Iacob hoorende, dat in Egypten koorn te bekomen was, schickt derwaerts alle sijne sonen, behalven Benjamin, v. 1. etc. Sy buygen sich voor Ioseph, dien sy niet en kennen , maer hy kentse, spreecktse hart aen, ende setse als verspieders gevangen, 6. doch ten laetsten bedingende Benjamin tot hem te brengen, ende houdende Simeon in bewaringe, laet hyse met koorn ende haer gelt wederom trecken: ondertusschen wroecht hen de sonde aen Ioseph begaen, 18. onderwegen wort een sijn gelt gewaer in den sack, 27. T’ huys komende vertellen sy Iacob haer wedervaren, ende vinden alle haer gelt, 29. Sy poogen Iacob te overreden, dat hy Benjamin met hen soude laten gaen nae Egypten, maer hy klaecht seer, ende en kan daer toe niet verstaen, 36.
1 DOe Iakob sach, datter koorn in Egypten was, so seyde Iacob tot sijne sonen; Waerom siet ghy op malkanderen?
2 Voorts seyde hy; Siet, ick hebbe gehoort datter koorn in Egypten is: trecket daer henen af, ende koopet ons [koorn] van daer, op dat wy leven, ende niet en sterven.
3 Doe togen Iosephs tien broederen af, om koorn uyt Egypten te koopen.
4 Doch Benjamin Iosephs broeder, en sondt Iacob niet met sijne broederen: want hy seyde, Op dat hem niet misschien het verderf ontmoete.
5 Also quamen Israëls sonen om te koopen, onder de gene die daer quamen: want de honger was in ’t lant Canaan.
6 Ioseph nu was Regent over dat lant; hy verkochte aen allen volcke des lants: ende Iosephs broederen quamen, ende boogen sich voor hem, [met] de aengesichten ter aerde.
7 Als Ioseph sijne broederen sach, so kende hijse: maer hy hieldt sich vreemt tegen hen, ende sprack harde met hen, ende seyde tot hen; Van waer komt ghy? ende sy seyden; uyt het lant Canaan, om spijse te koopen.
8 Ioseph dan kende sijne broederen: maer sy en kenden hem niet.
9 Doe gedachte Ioseph aen de droomen, die hy van hen gedroomt hadde: ende hy seyde tot hen; Ghy zijt verspieders, ghy zijt gekomen, om te besichtigen, waer het lant bloot is.
10 Ende sy seyden tot hem; Neen mijn heer: maer uwe knechten zijn gekomen om spijse te koopen.
11 Wy alle zijn eens mans sonen, wy zijn vroom; uwe knechten en zijn geen verspieders.
12 Ende hy seyde tot hen: Neen; maer ghy zijt gekomen, om te besichtigen, waer het lant bloot is.
13 Ende sy seyden; Wy uwe knechten waren twaelf gebroeders, eens mans sonen in ’t lant Canaan: ende siet de kleynste is heden by onsen vader: doch de een die en is niet [meer].
14 Doe seyde Ioseph tot hen: Dat ist, dat ick tot u gesproken hebbe, seggende, Ghy zijt verspieders.

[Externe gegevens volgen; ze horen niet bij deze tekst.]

-- ==== Sys2Proof/Syntax.lean ====
section
/-! DEFINITION. The syntax of the machine: the parser's states and the encoder's stages, the instructions (one constructor
a row of spec/opcode_table.json), the encoded forms they are read from, and the turns of the five agents. -/

namespace Sys2Proof

/-- The document's ParserState without its count, which is the register PREM (R30). Codes 5 to 7 are never held (I21). -/
inductive ParserState
  | waitSOF
  | waitLink
  | waitFlags
  | waitLength
  | payload
deriving DecidableEq, Repr

/-- The encoder's stage ESTAGE (R34). Code 7 is never held (I21). -/
inductive Stage
  | idle
  | sof
  | link
  | flags
  | len
  | pay
  | trl
deriving DecidableEq, Repr

/-- The byte classes of the parser's decode table (R94), without their operand. -/
inductive ByteClass
  | sof
  | skip
  | link
  | flags
  | len0
  | lenN
  | data
deriving DecidableEq, Repr

/-- One constructor a row of spec/opcode_table.json (R106), in the table's order. -/
inductive Instr
  /-- INIT baud, command op 0x0 (R120). -/
  | init (baud : Baud)
  /-- PUT b, command op 0x1 (R121). -/
  | put (b : Byte)
  /-- GET, command op 0x2 (R122). -/
  | get
  /-- AVAIL, command op 0x3 (R123). -/
  | avail
  /-- ENCODE link, payload, command op 0x4 (R160): the issue step. -/
  | encode (link : Byte) (payload : List Byte)
  /-- DQ_CLEAR, command op 0x5 (R167). -/
  | dqClear
  /-- DQ_AVAIL, command op 0x6 (R190). -/
  | dqAvail
  /-- DQ_GET, command op 0x7 (R191). -/
  | dqGet
  /-- DQ_PEEK i, command op 0x8 (R192). -/
  | dqPeek (i : Byte)
  /-- RD_ERR, command op 0x9 (R210). -/
  | rdErr
  /-- RD_PSTATE, command op 0xA (R211). -/
  | rdPstate
  /-- RD_PLINK, command op 0xB (R212). -/
  | rdPlink
  /-- RD_CTL, command op 0xC (R213). -/
  | rdCtl
  /-- IRQ_OFF, command op 0xD (R214). -/
  | irqOff
  /-- IRQ_ON, command op 0xE (R215). -/
  | irqOn
  /-- The reserved command op 0xF (R216). -/
  | reservedF
  /-- LINE_IN b: the line delivers a byte (R124). -/
  | lineIn (b : Byte)
  /-- RX_ISR: the receive interrupt handler (R125). -/
  | rxIsr
  /-- TX_ISR: the transmit interrupt handler (R126). -/
  | txIsr
  /-- LINE_OUT: the line takes the output register (R127). -/
  | lineOut
  /-- P_SOF: the byte 0xBF in WaitSOF (R180). -/
  | pSof
  /-- P_SKIP b: any other byte in WaitSOF (R180). -/
  | pSkip (b : Byte)
  /-- P_LINK b: a byte in WaitLink (R181). -/
  | pLink (b : Byte)
  /-- P_FLAGS b: a byte in WaitFlags (R182). -/
  | pFlags (b : Byte)
  /-- P_LEN0: the byte 0x00 in WaitLength (R183). -/
  | pLen0
  /-- P_LENN b: any other byte in WaitLength (R183). -/
  | pLenN (b : Byte)
  /-- P_DATA b: a byte in Payload (R184). -/
  | pData (b : Byte)
  /-- MUXFRAME: a whole frame on the wire (R90). A received frame may hold any flags and any trailer (R95). -/
  | muxframe (link flags : Byte) (payload : List Byte) (trailer : Byte)
  /-- E_SOF: encoder stage 1 (R161). -/
  | eSof
  /-- E_LINK: encoder stage 2 (R162). -/
  | eLink
  /-- E_FLAGS: encoder stage 3 (R163). -/
  | eFlags
  /-- E_LEN: encoder stage 4 (R164). -/
  | eLen
  /-- E_PAY: encoder stage 5 (R165). -/
  | ePay
  /-- E_TRL: encoder stage 6 (R166). -/
  | eTrl
deriving DecidableEq, Repr

/-- What an instruction is read from. The rows of the opcode table belong to seven decode tables, whose bit patterns
overlap: the constructor says which table the bits are presented to, as the agent that presents them does. -/
inductive Encoded
  /-- A word of `width` bits on a command port (R100). -/
  | command (width bits : Nat)
  /-- A byte the line delivers (R103, LINE_IN). -/
  | lineByte (b : Byte)
  /-- The vector GIE, RXIE, RXC (R103, RX_ISR). -/
  | rxVector (v : BitVec 3)
  /-- The vector GIE, TXIE, TXRDY (R103, TX_ISR). -/
  | txVector (v : BitVec 3)
  /-- The vector TXRDY (R103, LINE_OUT). -/
  | outVector (v : BitVec 1)
  /-- A byte given to the parser, with the code in PSTATE (R94). -/
  | parserByte (pstate : BitVec 3) (b : Byte)
  /-- The bytes of a frame on the wire, in the order sent (R90). -/
  | wire (bytes : List Byte)
  /-- The code in ESTAGE (R34). -/
  | stage (code : BitVec 3)
deriving DecidableEq, Repr

/-- Why bits are no instruction: the decoder rejects by name. -/
inductive DecodeError
  /-- The word has a bit above its stated width: no such word (R100). -/
  | bitsBeyondWidth
  /-- The width is not that of the operation's format: "cannot be formed" (R102). -/
  | widthNotOfFormat
  /-- The flag vector does not match: the handler is not enabled, the line has nothing to take (R103). -/
  | vectorNotEnabled
  /-- A PSTATE code 5 to 7, which is never held (R30). -/
  | parserStateNeverHeld
  /-- Fewer than the four header bytes of a frame (R90). -/
  | frameHeaderShort
  /-- The first byte of the frame is not 0xBF (R90). -/
  | frameNotSof
  /-- The frame does not have 5 + n bytes (R90, R91). -/
  | frameLengthWrong
  /-- ESTAGE 0: no ENCODE is in progress (R34). -/
  | encoderIdle
  /-- ESTAGE 7, which is never held (R34). -/
  | stageNeverHeld
deriving DecidableEq, Repr

/-- A turn of one of the five agents of R9. `port` numbers the block whose handler or line it is; the foreground is one for
all blocks (R35), and its next operation comes from the list of operations it was given. -/
inductive Agent
  | fg
  | rxh (port : Nat)
  | txh (port : Nat)
  | lin (port : Nat) (b : Byte)
  | lout (port : Nat)
deriving DecidableEq, Repr, Inhabited

/-- Which part of the machine takes an instruction as its step (R10, R41). The foreground has two: an operation presented on a
port, and a stage of the ENCODE in progress. A byte class is taken inside the receive handler's step (R185). -/
inductive Role
  | port
  | stage
  | rxh
  | byteClass
  | txh
  | lin
  | lout
  | wire
deriving DecidableEq, Repr

/-- The role of each instruction, from the column "agent" of R10. -/
def Instr.role : Instr → Role
  | .init _ => .port
  | .put _ => .port
  | .get => .port
  | .avail => .port
  | .encode _ _ => .port
  | .dqClear => .port
  | .dqAvail => .port
  | .dqGet => .port
  | .dqPeek _ => .port
  | .rdErr => .port
  | .rdPstate => .port
  | .rdPlink => .port
  | .rdCtl => .port
  | .irqOff => .port
  | .irqOn => .port
  | .reservedF => .port
  | .lineIn _ => .lin
  | .rxIsr => .rxh
  | .txIsr => .txh
  | .lineOut => .lout
  | .pSof => .byteClass
  | .pSkip _ => .byteClass
  | .pLink _ => .byteClass
  | .pFlags _ => .byteClass
  | .pLen0 => .byteClass
  | .pLenN _ => .byteClass
  | .pData _ => .byteClass
  | .muxframe _ _ _ _ => .wire
  | .eSof => .stage
  | .eLink => .stage
  | .eFlags => .stage
  | .eLen => .stage
  | .ePay => .stage
  | .eTrl => .stage

/-- An entry of the schedule: a turn of an agent, or bytes (a whole frame, where they form one) that the surroundings start to send to a
block. -/
inductive Turn
  | agent (a : Agent)
  | wire (port : Nat) (bytes : List Byte)
deriving DecidableEq, Repr

/-- A command word the foreground presents on the port of a block (R100). -/
structure Command where
  port  : Nat
  width : Nat
  bits  : Nat
deriving DecidableEq, Repr

/-- The byte memories of one block (R60, R34). -/
inductive BufName
  | rxq
  | txq
  | dq
  | epay
deriving DecidableEq, Repr

end Sys2Proof
end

15 Hier in sult ghy beproeft worden: [soo waerlick als] Pharao leeft; indien ghy van hier sult uytgaen, ten zy dan, wanneer uwe kleynste broeder herwaert sal gekomen zijn.
16 Sendet eenen uyt u die uwen broeder hale: maer weest ghylieden gevangen, ende uwe woorden sullen beproeft worden, of de waerheyt by u zy: ende indien niet; [soo waerlick als] Pharao leeft, so zijt ghy verspieders.

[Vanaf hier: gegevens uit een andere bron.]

-- ==== Sys2Proof/Decode.lean ====
section
/-! DEFINITION. The decoder, total on any bits and rejecting by name, and after it the encoder (30_encoding.md R90 to R103). -/

namespace Sys2Proof

/-- The start-of-frame byte (R90). -/
def sofByte : Byte := 0xBF#8

/-- The trailer of a frame: "link id XOR 0xFF" (R90, R93). -/
def trailerOf (link : Byte) : Byte := link ^^^ 0xFF#8

/-- The code a parser state has in PSTATE (R30). -/
def ParserState.code : ParserState → BitVec 3
  | .waitSOF => 0#3
  | .waitLink => 1#3
  | .waitFlags => 2#3
  | .waitLength => 3#3
  | .payload => 4#3

/-- The parser state of a code; 5, 6 and 7 are never held (R30). -/
def parserStateOf (code : BitVec 3) : Option ParserState :=
  if code = 0#3 then some .waitSOF
  else if code = 1#3 then some .waitLink
  else if code = 2#3 then some .waitFlags
  else if code = 3#3 then some .waitLength
  else if code = 4#3 then some .payload
  else none

/-- The code a stage has in ESTAGE (R34). -/
def Stage.code : Stage → BitVec 3
  | .idle => 0#3
  | .sof => 1#3
  | .link => 2#3
  | .flags => 3#3
  | .len => 4#3
  | .pay => 5#3
  | .trl => 6#3

/-- The stage of a code; 7 is never held (R34). -/
def stageOf (code : BitVec 3) : Option Stage :=
  if code = 0#3 then some .idle
  else if code = 1#3 then some .sof
  else if code = 2#3 then some .link
  else if code = 3#3 then some .flags
  else if code = 4#3 then some .len
  else if code = 5#3 then some .pay
  else if code = 6#3 then some .trl
  else none

/-- The parser's decode table (R94): within a state the rows are tried in order, the test is (b AND mask) = match. -/
def classify (ps : ParserState) (b : Byte) : ByteClass :=
  match ps with
  | .waitSOF => if b &&& 0xFF#8 = 0xBF#8 then .sof else .skip
  | .waitLink => .link
  | .waitFlags => .flags
  | .waitLength => if b &&& 0xFF#8 = 0x00#8 then .len0 else .lenN
  | .payload => .data

/-- The instruction of a byte class with its operand (R94). -/
def ByteClass.instr (c : ByteClass) (b : Byte) : Instr :=
  match c with
  | .sof => .pSof
  | .skip => .pSkip b
  | .link => .pLink b
  | .flags => .pFlags b
  | .len0 => .pLen0
  | .lenN => .pLenN b
  | .data => .pData b

/-- The little-endian list of the lowest `n` bytes of a number: payload[k] = cmd[27+8k : 20+8k], less the offset (R100). -/
def unpackBytes : Nat → Nat → List Byte
  | 0, _ => []
  | n + 1, v => BitVec.ofNat 8 (v % 256) :: unpackBytes n (v / 256)

/-- The number whose bytes, lowest first, are the list: the inverse of `unpackBytes`. -/
def packBytes : List Byte → Nat
  | [] => 0
  | b :: bs => b.toNat + 256 * packBytes bs

/-- The field cmd[11:4] of formats C1 and CV (R100). -/
def fieldA (bits : Nat) : Byte := BitVec.ofNat 8 (bits / 16 % 256)

/-- The field n = cmd[19:12] of format CV (R100). -/
def fieldN (bits : Nat) : Nat := bits / 4096 % 256

/-- The width in bits of a word with these low bits: C4 for op 0, C1 for ops 1 and 8, CV for op 4, C0 for the others (R100, R101). -/
def formatWidth (bits : Nat) : Nat :=
  match bits % 16 with
  | 0 => 36
  | 1 => 12
  | 8 => 12
  | 4 => 20 + 8 * fieldN bits
  | _ => 4

/-- The operation a word names by cmd[3:0], with its operands (R100, R101). -/
def commandInstr (bits : Nat) : Instr :=
  match bits % 16 with
  | 0 => .init (BitVec.ofNat 32 (bits / 16))
  | 1 => .put (fieldA bits)
  | 2 => .get
  | 3 => .avail
  | 4 => .encode (fieldA bits) (unpackBytes (fieldN bits) (bits / 1048576))
  | 5 => .dqClear
  | 6 => .dqAvail
  | 7 => .dqGet
  | 8 => .dqPeek (fieldA bits)
  | 9 => .rdErr
  | 10 => .rdPstate
  | 11 => .rdPlink
  | 12 => .rdCtl
  | 13 => .irqOff
  | 14 => .irqOn
  | _ => .reservedF

/-- A command word: it has no bit above its width, and the width is its operation's format's (R100, R102). A word with op
0xF is the reserved operation whatever its width (R216; DESIGN CHOICE, log entry 9). -/
def decodeCommand (width bits : Nat) : Except DecodeError Instr :=
  if 2 ^ width ≤ bits then .error .bitsBeyondWidth
  else if bits % 16 = 15 then .ok .reservedF
  else if width = formatWidth bits then .ok (commandInstr bits)
  else .error .widthNotOfFormat

/-- A frame on the wire: 0xBF, link, flags, n, then n payload bytes and the trailer (R90). Any flags and any trailer are
taken, as the parser takes them (R95). -/
def decodeWire (bytes : List Byte) : Except DecodeError Instr :=
  match bytes with
  | sof :: link :: flags :: n :: rest =>
    if sof ≠ sofByte then .error .frameNotSof
    else if rest.length ≠ n.toNat + 1 then .error .frameLengthWrong
    else .ok (.muxframe link flags (rest.take n.toNat) ((rest.drop n.toNat).headD 0#8))
  | _ => .error .frameHeaderShort

/-- The stage rule that a value of ESTAGE selects (R34, R160). -/
def decodeStage (code : BitVec 3) : Except DecodeError Instr :=
  match stageOf code with
  | none => .error .stageNeverHeld
  | some .idle => .error .encoderIdle
  | some .sof => .ok .eSof
  | some .link => .ok .eLink
  | some .flags => .ok .eFlags
  | some .len => .ok .eLen
  | some .pay => .ok .ePay
  | some .trl => .ok .eTrl

/-- The decoder: total on any bits presented to any of the decode tables. -/
def decode : Encoded → Except DecodeError Instr
  | .command width bits => decodeCommand width bits
  | .lineByte b => .ok (.lineIn b)
  | .rxVector v => if v &&& 0b111#3 = 0b111#3 then .ok .rxIsr else .error .vectorNotEnabled
  | .txVector v => if v &&& 0b111#3 = 0b111#3 then .ok .txIsr else .error .vectorNotEnabled
  | .outVector v => if v &&& 0b1#1 = 0b0#1 then .ok .lineOut else .error .vectorNotEnabled
  | .parserByte ps b =>
    match parserStateOf ps with
    | none => .error .parserStateNeverHeld
    | some st => .ok ((classify st b).instr b)
  | .wire bytes => decodeWire bytes
  | .stage code => decodeStage code

/-- The bytes of a frame in the order sent (R90). -/
def wireBytes (link flags : Byte) (payload : List Byte) (trailer : Byte) : List Byte :=
  [sofByte, link, flags, BitVec.ofNat 8 payload.length] ++ payload ++ [trailer]

/-- The frame that ENCODE link, payload puts on the wire: flags 0x00 and the right trailer (R90, R168). -/
def frameBytes (link : Byte) (payload : List Byte) : List Byte :=
  wireBytes link 0x00#8 payload (trailerOf link)

/-- The encoder: the word, vector, byte or bytes that stand for an instruction (R90, R94, R101, R103, R34). -/
def encode : Instr → Encoded
  | .init baud => .command 36 (16 * baud.toNat)
  | .put b => .command 12 (1 + 16 * b.toNat)
  | .get => .command 4 2
  | .avail => .command 4 3
  | .encode link payload =>
    .command (20 + 8 * payload.length)
      (4 + 16 * link.toNat + 4096 * payload.length + 1048576 * packBytes payload)
  | .dqClear => .command 4 5
  | .dqAvail => .command 4 6
  | .dqGet => .command 4 7
  | .dqPeek i => .command 12 (8 + 16 * i.toNat)
  | .rdErr => .command 4 9
  | .rdPstate => .command 4 10
  | .rdPlink => .command 4 11
  | .rdCtl => .command 4 12
  | .irqOff => .command 4 13
  | .irqOn => .command 4 14
  | .reservedF => .command 4 15
  | .lineIn b => .lineByte b
  | .rxIsr => .rxVector 0b111#3
  | .txIsr => .txVector 0b111#3
  | .lineOut => .outVector 0b0#1
  | .pSof => .parserByte 0#3 0xBF#8
  | .pSkip b => .parserByte 0#3 b
  | .pLink b => .parserByte 1#3 b
  | .pFlags b => .parserByte 2#3 b
  | .pLen0 => .parserByte 3#3 0x00#8
  | .pLenN b => .parserByte 3#3 b
  | .pData b => .parserByte 4#3 b
  | .muxframe link flags payload trailer => .wire (wireBytes link flags payload trailer)
  | .eSof => .stage 1#3
  | .eLink => .stage 2#3
  | .eFlags => .stage 3#3
  | .eLen => .stage 4#3
  | .ePay => .stage 5#3
  | .eTrl => .stage 6#3

/-- The decoder's answer as an option. -/
def decodeOk (e : Encoded) : Option Instr :=
  match decode e with
  | .ok i => some i
  | .error _ => none

/-- The bytes of a frame whose four header bytes are the number `w`, first byte in bits 31 to 24 as the table's row
MUXFRAME numbers them; every byte after the header is 0. -/
def headerBytes (w : Nat) : List Byte :=
  [BitVec.ofNat 8 (w / 16777216), BitVec.ofNat 8 (w / 65536), BitVec.ofNat 8 (w / 256), BitVec.ofNat 8 w]
    ++ List.replicate (w % 256 + 1) 0#8

/-- What bits of a table row stand for. The rows of seven decode tables share bit patterns, and the number alone does not
say which table it is for; it is read, in this order, as a frame header (32 bits, first byte 0xBF), a command word, the one
parser byte with a full pattern (0xBF), a byte of the line (log entry 12). A number that is none of these is presented on
the command port as it is. -/
def tableEncoded (nbits w : Nat) : Encoded :=
  if nbits = 32 ∧ w / 16777216 = 0xBF then .wire (headerBytes w)
  else if w < 16 ∨ (nbits ≠ 8 ∧ w < 2 ^ formatWidth w) then .command (formatWidth w) w
  else if nbits = 8 ∧ w = 0xBF then .parserByte 0#3 0xBF#8
  else if nbits = 8 ∧ w < 256 then .lineByte (BitVec.ofNat 8 w)
  else .command nbits w

/-- The instruction the decoder reads from an instruction whose bits are `w`, numbered as spec/opcode_table.json numbers them. -/
def decodeTableWord (nbits w : Nat) : Option Instr := decodeOk (tableEncoded nbits w)

end Sys2Proof
end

17 Ende hy settese t’ samen drye dagen in bewaringe.
18 Ende ten derden dage seyde Ioseph tot hen; Doet dit, so sult ghy leven: ick vreese Godt.
19 So ghy vroom zijt, so zy een uwer broederen gebonden in ’t huys uwer bewaringe: ende gaet ghy henen, brenget het koorn voor den honger uwer huysen.
20 Ende brenget uwen kleynsten broeder tot my, so sullen uwe woorden waer gemaeckt worden, ende ghy en sult niet sterven: ende sy deden alsoo.
21 Doe seyden sy d’een tot den anderen, Voorwaer wy zijn schuldich aen onsen broeder, wiens benautheyt der ziele wy sagen, doe hy ons om genade badt, maer wy en hoorden niet: daerom komt dese benautheyt over ons.
22 Ende Ruben antwoordde hen, seggende: Hebbe ick het tot u niet geseyt, doe ick seyde, En sondiget niet aen desen jongelinck, maer ghy en hoordet niet: ende oock sijn bloet, siet, het wort gesocht.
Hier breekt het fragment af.